## TASK DIRECTIONS
From the first line to the last, copy the data exactly.

## INFORMATION SUPPLIED
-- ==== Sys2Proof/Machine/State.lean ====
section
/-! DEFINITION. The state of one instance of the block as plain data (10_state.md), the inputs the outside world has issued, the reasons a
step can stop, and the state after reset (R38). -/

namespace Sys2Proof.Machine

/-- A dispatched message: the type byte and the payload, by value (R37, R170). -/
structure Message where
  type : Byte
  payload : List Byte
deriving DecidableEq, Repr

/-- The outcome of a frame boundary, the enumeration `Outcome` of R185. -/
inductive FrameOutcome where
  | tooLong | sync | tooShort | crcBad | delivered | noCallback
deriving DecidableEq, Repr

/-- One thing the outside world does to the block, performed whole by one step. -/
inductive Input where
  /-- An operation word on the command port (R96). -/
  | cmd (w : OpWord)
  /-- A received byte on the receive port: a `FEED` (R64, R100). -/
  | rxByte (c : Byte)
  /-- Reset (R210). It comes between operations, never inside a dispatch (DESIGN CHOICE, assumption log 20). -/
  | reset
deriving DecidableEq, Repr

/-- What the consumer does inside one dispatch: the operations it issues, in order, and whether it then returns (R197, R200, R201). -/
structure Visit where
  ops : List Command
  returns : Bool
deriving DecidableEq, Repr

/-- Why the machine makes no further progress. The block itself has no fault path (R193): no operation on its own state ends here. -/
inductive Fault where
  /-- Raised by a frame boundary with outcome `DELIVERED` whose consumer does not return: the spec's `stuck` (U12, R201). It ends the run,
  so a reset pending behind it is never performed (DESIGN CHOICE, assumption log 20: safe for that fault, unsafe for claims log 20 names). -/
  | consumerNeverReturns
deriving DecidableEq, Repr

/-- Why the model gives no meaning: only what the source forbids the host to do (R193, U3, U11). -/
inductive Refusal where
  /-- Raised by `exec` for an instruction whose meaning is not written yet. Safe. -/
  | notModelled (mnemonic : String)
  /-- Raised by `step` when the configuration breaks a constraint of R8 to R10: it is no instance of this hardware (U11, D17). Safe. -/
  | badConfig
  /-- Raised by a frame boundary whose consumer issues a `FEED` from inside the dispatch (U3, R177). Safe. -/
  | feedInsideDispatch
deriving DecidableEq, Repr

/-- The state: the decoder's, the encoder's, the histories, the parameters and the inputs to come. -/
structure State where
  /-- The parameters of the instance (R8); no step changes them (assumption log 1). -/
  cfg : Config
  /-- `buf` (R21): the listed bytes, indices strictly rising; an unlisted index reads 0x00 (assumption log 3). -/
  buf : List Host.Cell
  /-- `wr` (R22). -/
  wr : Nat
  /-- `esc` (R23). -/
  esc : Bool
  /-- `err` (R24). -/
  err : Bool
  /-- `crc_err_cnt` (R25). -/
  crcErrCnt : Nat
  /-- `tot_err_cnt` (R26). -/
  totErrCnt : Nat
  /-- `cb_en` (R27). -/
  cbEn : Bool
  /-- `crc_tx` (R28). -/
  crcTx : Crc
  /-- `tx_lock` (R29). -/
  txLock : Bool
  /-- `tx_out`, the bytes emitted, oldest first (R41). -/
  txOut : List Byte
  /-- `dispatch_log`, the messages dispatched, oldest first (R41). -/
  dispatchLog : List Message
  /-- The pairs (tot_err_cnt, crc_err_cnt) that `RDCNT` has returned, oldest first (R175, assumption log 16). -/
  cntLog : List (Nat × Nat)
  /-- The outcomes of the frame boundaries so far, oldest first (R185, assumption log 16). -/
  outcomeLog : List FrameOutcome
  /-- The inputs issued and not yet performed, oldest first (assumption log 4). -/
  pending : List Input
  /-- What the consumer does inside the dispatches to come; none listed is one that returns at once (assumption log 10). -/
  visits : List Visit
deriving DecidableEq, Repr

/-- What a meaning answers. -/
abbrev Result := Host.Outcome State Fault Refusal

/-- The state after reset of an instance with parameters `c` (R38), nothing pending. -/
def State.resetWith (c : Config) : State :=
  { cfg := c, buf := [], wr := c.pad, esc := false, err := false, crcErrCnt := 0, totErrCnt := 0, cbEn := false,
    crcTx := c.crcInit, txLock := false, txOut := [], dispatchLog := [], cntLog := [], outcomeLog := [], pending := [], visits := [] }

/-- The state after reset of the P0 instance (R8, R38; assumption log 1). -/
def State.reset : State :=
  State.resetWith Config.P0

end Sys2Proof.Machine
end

## YOUR SOLUTION
-- ==== Sys2Proof/Machine/State.lean ====
section
/-! DEFINITION. The state of one instance of the block as plain data (10_state.md), the inputs the outside world has issued, the reasons a
step can stop, and the state after reset (R38). -/

namespace Sys2Proof.Machine

/-- A dispatched message: the type byte and the payload, by value (R37, R170). -/
structure Message where
  type : Byte
  payload : List Byte
deriving DecidableEq, Repr

/-- The outcome of a frame boundary, the enumeration `Outcome` of R185. -/
inductive FrameOutcome where
  | tooLong | sync | tooShort | crcBad | delivered | noCallback
deriving DecidableEq, Repr

/-- One thing the outside world does to the block, performed whole by one step. -/
inductive Input where
  /-- An operation word on the command port (R96). -/
  | cmd (w : OpWord)
  /-- A received byte on the receive port: a `FEED` (R64, R100). -/
  | rxByte (c : Byte)
  /-- Reset (R210). It comes between operations, never inside a dispatch (DESIGN CHOICE, assumption log 20). -/
  | reset
deriving DecidableEq, Repr

/-- What the consumer does inside one dispatch: the operations it issues, in order, and whether it then returns (R197, R200, R201). -/
structure Visit where
  ops : List Command
  returns : Bool
deriving DecidableEq, Repr

/-- Why the machine makes no further progress. The block itself has no fault path (R193): no operation on its own state ends here. -/
inductive Fault where
  /-- Raised by a frame boundary with outcome `DELIVERED` whose consumer does not return: the spec's `stuck` (U12, R201). It ends the run,
  so a reset pending behind it is never performed (DESIGN CHOICE, assumption log 20: safe for that fault, unsafe for claims log 20 names). -/
  | consumerNeverReturns
deriving DecidableEq, Repr

/-- Why the model gives no meaning: only what the source forbids the host to do (R193, U3, U11). -/
inductive Refusal where
  /-- Raised by `exec` for an instruction whose meaning is not written yet. Safe. -/
  | notModelled (mnemonic : String)
  /-- Raised by `step` when the configuration breaks a constraint of R8 to R10: it is no instance of this hardware (U11, D17). Safe. -/
  | badConfig
  /-- Raised by a frame boundary whose consumer issues a `FEED` from inside the dispatch (U3, R177). Safe. -/
  | feedInsideDispatch
deriving DecidableEq, Repr

/-- The state: the decoder's, the encoder's, the histories, the parameters and the inputs to come. -/
structure State where
  /-- The parameters of the instance (R8); no step changes them (assumption log 1). -/
  cfg : Config
  /-- `buf` (R21): the listed bytes, indices strictly rising; an unlisted index reads 0x00 (assumption log 3). -/
  buf : List Host.Cell
  /-- `wr` (R22). -/
  wr : Nat
  /-- `esc` (R23). -/
  esc : Bool
  /-- `err` (R24). -/
  err : Bool
  /-- `crc_err_cnt` (R25). -/
  crcErrCnt : Nat
  /-- `tot_err_cnt` (R26). -/
  totErrCnt : Nat
  /-- `cb_en` (R27). -/
  cbEn : Bool
  /-- `crc_tx` (R28). -/
  crcTx : Crc
  /-- `tx_lock` (R29). -/
  txLock : Bool
  /-- `tx_out`, the bytes emitted, oldest first (R41). -/
  txOut : List Byte
  /-- `dispatch_log`, the messages dispatched, oldest first (R41). -/
  dispatchLog : List Message
  /-- The pairs (tot_err_cnt, crc_err_cnt) that `RDCNT` has returned, oldest first (R175, assumption log 16). -/
  cntLog : List (Nat × Nat)
  /-- The outcomes of the frame boundaries so far, oldest first (R185, assumption log 16). -/
  outcomeLog : List FrameOutcome
  /-- The inputs issued and not yet performed, oldest first (assumption log 4). -/
  pending : List Input
  /-- What the consumer does inside the dispatches to come; none listed is one that returns at once (assumption log 10). -/
  visits : List Visit
deriving DecidableEq, Repr

/-- What a meaning answers. -/
abbrev Result := Host.Outcome State Fault Refusal

/-- The state after reset of an instance with parameters `c` (R38), nothing pending. -/
def State.resetWith (c : Config) : State :=
  { cfg := c, buf := [], wr := c.pad, esc := false, err := false, crcErrCnt := 0, totErrCnt := 0, cbEn := false,
    crcTx := c.crcInit, txLock := false, txOut := [], dispatchLog := [], cntLog := [], outcomeLog := [], pending := [], visits := [] }

/-- The state after reset of the P0 instance (R8, R38; assumption log 1). -/
def State.reset : State :=
  State.resetWith Config.P0

end Sys2Proof.Machine
end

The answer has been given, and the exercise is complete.